▸ Goal of the exercise:
When you reach the line containing "sus := s.on" in the entries below, begin reproducing lines exactly, and stop once the line containing "let p := s.planStop" is done.

++++

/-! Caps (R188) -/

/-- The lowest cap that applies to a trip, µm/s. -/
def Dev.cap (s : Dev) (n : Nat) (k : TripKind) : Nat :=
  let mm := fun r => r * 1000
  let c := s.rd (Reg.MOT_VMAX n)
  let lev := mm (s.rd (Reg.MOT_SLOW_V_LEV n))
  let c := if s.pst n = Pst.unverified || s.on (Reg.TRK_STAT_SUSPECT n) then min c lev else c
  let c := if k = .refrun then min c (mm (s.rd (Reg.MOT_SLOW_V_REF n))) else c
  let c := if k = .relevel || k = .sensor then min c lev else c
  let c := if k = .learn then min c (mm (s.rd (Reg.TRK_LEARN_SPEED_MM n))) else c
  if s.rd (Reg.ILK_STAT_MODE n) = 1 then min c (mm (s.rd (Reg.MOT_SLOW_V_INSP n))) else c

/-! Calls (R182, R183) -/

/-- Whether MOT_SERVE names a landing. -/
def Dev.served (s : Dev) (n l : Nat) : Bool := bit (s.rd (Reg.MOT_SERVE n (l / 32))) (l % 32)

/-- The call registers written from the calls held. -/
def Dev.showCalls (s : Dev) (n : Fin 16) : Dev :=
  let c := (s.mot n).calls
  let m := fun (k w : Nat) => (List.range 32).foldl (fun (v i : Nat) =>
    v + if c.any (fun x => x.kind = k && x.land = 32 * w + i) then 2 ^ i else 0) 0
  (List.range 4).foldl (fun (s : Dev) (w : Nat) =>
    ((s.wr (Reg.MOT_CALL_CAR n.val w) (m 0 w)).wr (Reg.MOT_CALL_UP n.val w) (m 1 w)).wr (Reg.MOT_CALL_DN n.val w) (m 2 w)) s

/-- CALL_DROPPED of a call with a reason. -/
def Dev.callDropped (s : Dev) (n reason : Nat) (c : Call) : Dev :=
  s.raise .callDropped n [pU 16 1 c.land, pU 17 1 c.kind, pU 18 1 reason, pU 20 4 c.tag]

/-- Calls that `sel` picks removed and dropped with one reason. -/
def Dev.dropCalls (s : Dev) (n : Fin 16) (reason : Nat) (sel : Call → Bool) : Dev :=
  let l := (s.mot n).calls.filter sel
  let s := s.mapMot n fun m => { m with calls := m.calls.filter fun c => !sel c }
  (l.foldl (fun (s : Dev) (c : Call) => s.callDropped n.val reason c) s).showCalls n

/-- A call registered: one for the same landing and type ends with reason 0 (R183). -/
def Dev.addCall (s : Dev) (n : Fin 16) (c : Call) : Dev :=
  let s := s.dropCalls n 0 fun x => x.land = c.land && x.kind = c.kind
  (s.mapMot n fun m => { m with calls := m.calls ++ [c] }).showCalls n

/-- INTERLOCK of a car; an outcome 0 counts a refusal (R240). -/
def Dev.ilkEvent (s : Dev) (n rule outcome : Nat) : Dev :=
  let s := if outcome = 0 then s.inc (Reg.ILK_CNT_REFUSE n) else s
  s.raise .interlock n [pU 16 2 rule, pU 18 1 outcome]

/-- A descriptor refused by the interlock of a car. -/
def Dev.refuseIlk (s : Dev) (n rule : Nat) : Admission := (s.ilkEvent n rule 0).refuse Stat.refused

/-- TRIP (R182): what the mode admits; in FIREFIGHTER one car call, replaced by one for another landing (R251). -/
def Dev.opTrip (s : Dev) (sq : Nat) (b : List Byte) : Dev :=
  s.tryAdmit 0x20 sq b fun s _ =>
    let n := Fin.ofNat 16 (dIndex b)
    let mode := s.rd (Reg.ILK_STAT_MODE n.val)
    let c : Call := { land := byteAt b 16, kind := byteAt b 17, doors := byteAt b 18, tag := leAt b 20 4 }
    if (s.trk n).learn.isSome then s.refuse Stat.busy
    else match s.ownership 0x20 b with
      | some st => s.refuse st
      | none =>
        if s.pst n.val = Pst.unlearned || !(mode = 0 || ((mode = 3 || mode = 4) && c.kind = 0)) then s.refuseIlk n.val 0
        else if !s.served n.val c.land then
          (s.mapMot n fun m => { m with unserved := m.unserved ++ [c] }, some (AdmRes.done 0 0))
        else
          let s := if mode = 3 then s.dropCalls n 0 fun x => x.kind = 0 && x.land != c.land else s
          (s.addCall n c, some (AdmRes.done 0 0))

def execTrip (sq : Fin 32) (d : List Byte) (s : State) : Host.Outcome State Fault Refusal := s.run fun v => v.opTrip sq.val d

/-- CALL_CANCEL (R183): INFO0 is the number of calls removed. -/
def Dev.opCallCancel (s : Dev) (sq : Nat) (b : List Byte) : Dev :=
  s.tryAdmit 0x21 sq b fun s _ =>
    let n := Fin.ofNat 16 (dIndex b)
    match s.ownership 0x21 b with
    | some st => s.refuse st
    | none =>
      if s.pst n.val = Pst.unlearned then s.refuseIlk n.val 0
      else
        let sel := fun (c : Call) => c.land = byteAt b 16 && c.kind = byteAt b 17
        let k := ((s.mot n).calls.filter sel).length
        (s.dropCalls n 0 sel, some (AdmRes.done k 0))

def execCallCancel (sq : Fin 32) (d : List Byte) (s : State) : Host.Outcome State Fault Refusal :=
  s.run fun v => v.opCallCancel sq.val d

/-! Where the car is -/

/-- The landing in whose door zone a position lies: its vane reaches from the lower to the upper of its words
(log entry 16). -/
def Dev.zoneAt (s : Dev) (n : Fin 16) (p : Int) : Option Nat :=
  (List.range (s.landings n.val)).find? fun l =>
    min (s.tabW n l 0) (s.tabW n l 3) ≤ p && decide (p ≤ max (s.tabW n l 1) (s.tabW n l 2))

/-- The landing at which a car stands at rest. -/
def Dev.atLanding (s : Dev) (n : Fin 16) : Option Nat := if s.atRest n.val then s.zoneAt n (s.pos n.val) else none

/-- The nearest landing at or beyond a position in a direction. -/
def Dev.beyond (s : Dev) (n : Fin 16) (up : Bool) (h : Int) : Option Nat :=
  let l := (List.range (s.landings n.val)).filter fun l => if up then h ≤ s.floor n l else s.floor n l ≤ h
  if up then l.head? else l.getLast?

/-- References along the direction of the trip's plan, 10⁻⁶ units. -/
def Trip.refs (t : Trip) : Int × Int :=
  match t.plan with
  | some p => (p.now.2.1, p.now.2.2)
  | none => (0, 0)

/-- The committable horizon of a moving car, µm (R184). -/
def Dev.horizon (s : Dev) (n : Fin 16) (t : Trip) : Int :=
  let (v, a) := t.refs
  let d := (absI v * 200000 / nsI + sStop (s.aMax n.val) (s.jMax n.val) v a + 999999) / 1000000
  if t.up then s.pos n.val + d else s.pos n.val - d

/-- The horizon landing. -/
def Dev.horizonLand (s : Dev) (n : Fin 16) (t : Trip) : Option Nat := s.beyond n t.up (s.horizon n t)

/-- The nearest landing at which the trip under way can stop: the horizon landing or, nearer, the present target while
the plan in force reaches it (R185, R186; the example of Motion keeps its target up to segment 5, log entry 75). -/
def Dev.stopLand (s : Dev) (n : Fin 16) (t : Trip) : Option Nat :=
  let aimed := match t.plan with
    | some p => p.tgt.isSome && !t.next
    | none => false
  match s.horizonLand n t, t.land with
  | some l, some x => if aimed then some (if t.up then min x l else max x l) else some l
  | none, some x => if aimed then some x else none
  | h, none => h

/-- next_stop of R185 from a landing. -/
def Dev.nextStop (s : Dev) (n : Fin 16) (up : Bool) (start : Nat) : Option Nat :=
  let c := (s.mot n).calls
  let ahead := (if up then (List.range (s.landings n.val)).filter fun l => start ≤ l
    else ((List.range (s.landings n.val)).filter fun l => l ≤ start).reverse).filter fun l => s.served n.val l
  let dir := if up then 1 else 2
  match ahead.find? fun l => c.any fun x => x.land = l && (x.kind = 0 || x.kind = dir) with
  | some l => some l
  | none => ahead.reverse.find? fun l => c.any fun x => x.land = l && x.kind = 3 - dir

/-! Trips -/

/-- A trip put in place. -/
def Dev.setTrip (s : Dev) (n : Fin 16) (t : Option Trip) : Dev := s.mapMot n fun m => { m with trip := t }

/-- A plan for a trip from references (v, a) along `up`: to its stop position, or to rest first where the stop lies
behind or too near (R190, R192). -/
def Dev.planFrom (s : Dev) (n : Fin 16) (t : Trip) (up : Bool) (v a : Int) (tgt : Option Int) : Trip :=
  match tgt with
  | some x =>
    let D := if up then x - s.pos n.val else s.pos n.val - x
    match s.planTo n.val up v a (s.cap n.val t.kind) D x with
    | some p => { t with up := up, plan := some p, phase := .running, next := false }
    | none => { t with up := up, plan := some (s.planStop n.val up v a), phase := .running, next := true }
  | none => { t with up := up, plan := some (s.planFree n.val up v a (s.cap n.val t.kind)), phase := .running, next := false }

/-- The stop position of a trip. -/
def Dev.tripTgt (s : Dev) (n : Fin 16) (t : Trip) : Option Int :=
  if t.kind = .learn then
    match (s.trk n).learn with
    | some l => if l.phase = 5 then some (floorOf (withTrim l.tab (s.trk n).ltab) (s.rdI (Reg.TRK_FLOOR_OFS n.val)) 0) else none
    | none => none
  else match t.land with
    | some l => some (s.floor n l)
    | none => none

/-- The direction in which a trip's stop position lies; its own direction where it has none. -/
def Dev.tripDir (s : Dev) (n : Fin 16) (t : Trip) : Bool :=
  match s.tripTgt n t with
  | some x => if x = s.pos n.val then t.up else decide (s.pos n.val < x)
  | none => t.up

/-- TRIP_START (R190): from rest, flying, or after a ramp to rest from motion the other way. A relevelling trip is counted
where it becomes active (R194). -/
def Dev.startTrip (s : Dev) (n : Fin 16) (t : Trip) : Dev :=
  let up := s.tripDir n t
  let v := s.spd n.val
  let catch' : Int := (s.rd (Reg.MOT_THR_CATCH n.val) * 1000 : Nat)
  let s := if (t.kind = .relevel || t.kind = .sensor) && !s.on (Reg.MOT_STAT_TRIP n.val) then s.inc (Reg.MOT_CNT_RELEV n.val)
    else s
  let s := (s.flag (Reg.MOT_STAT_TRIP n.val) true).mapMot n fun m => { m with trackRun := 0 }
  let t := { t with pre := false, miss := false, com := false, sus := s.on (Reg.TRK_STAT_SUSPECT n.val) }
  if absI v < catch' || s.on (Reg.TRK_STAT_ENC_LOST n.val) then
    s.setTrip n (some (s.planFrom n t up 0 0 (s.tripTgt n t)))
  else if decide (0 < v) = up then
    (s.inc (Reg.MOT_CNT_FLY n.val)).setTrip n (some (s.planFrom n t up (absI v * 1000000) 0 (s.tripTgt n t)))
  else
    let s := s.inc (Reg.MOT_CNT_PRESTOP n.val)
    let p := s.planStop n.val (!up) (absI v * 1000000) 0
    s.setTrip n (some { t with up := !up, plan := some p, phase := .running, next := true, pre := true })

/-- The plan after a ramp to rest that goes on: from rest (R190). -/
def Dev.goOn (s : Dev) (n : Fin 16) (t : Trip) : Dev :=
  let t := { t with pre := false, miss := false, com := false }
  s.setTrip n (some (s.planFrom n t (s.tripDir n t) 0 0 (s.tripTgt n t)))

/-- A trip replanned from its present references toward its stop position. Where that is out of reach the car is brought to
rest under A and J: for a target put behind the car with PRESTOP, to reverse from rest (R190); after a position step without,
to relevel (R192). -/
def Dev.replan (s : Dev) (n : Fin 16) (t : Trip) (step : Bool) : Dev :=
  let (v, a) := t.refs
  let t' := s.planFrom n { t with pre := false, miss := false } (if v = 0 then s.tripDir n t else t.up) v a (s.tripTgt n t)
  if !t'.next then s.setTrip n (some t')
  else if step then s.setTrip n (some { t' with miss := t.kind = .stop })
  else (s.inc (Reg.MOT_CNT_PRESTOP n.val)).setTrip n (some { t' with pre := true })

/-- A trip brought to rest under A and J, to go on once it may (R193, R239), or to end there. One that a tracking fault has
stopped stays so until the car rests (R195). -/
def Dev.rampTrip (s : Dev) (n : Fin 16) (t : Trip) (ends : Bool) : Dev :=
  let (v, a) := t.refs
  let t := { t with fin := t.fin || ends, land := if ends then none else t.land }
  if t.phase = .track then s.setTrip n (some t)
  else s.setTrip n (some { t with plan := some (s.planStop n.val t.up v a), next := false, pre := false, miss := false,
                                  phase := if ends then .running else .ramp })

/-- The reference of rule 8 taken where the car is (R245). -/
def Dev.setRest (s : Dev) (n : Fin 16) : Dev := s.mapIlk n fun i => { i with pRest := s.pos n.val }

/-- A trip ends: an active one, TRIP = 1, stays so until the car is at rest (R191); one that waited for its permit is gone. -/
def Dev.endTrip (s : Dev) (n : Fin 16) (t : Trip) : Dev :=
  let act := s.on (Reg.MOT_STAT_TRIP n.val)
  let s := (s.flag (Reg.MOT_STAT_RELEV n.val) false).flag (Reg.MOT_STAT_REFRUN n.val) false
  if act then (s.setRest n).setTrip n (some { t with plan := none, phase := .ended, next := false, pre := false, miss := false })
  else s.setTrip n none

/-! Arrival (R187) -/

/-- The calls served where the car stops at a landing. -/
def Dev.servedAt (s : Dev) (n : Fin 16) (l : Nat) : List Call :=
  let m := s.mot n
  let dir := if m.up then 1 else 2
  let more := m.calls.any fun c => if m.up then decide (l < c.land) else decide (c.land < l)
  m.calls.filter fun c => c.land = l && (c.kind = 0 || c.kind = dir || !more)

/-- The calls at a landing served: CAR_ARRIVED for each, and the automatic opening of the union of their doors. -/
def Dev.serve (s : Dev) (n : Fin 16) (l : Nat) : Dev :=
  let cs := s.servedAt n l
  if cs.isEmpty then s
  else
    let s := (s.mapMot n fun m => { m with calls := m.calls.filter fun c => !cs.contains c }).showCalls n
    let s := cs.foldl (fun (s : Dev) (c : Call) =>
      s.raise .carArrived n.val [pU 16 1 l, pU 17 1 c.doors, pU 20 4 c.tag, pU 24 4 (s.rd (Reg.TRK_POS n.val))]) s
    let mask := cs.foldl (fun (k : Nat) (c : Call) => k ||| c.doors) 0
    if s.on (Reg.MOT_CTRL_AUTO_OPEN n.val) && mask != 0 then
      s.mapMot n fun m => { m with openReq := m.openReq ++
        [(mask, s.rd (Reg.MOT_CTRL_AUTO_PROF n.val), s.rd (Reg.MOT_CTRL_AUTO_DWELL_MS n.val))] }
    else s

++++

▸ Response to the exercise:
  let t := { t with pre := false, miss := false, com := false, sus := s.on (Reg.TRK_STAT_SUSPECT n.val) }
  if absI v < catch' || s.on (Reg.TRK_STAT_ENC_LOST n.val) then
    s.setTrip n (some (s.planFrom n t up 0 0 (s.tripTgt n t)))
  else if decide (0 < v) = up then
    (s.inc (Reg.MOT_CNT_FLY n.val)).setTrip n (some (s.planFrom n t up (absI v * 1000000) 0 (s.tripTgt n t)))
  else
    let s := s.inc (Reg.MOT_CNT_PRESTOP n.val)
    let p := s.planStop n.val (!up) (absI v * 1000000) 0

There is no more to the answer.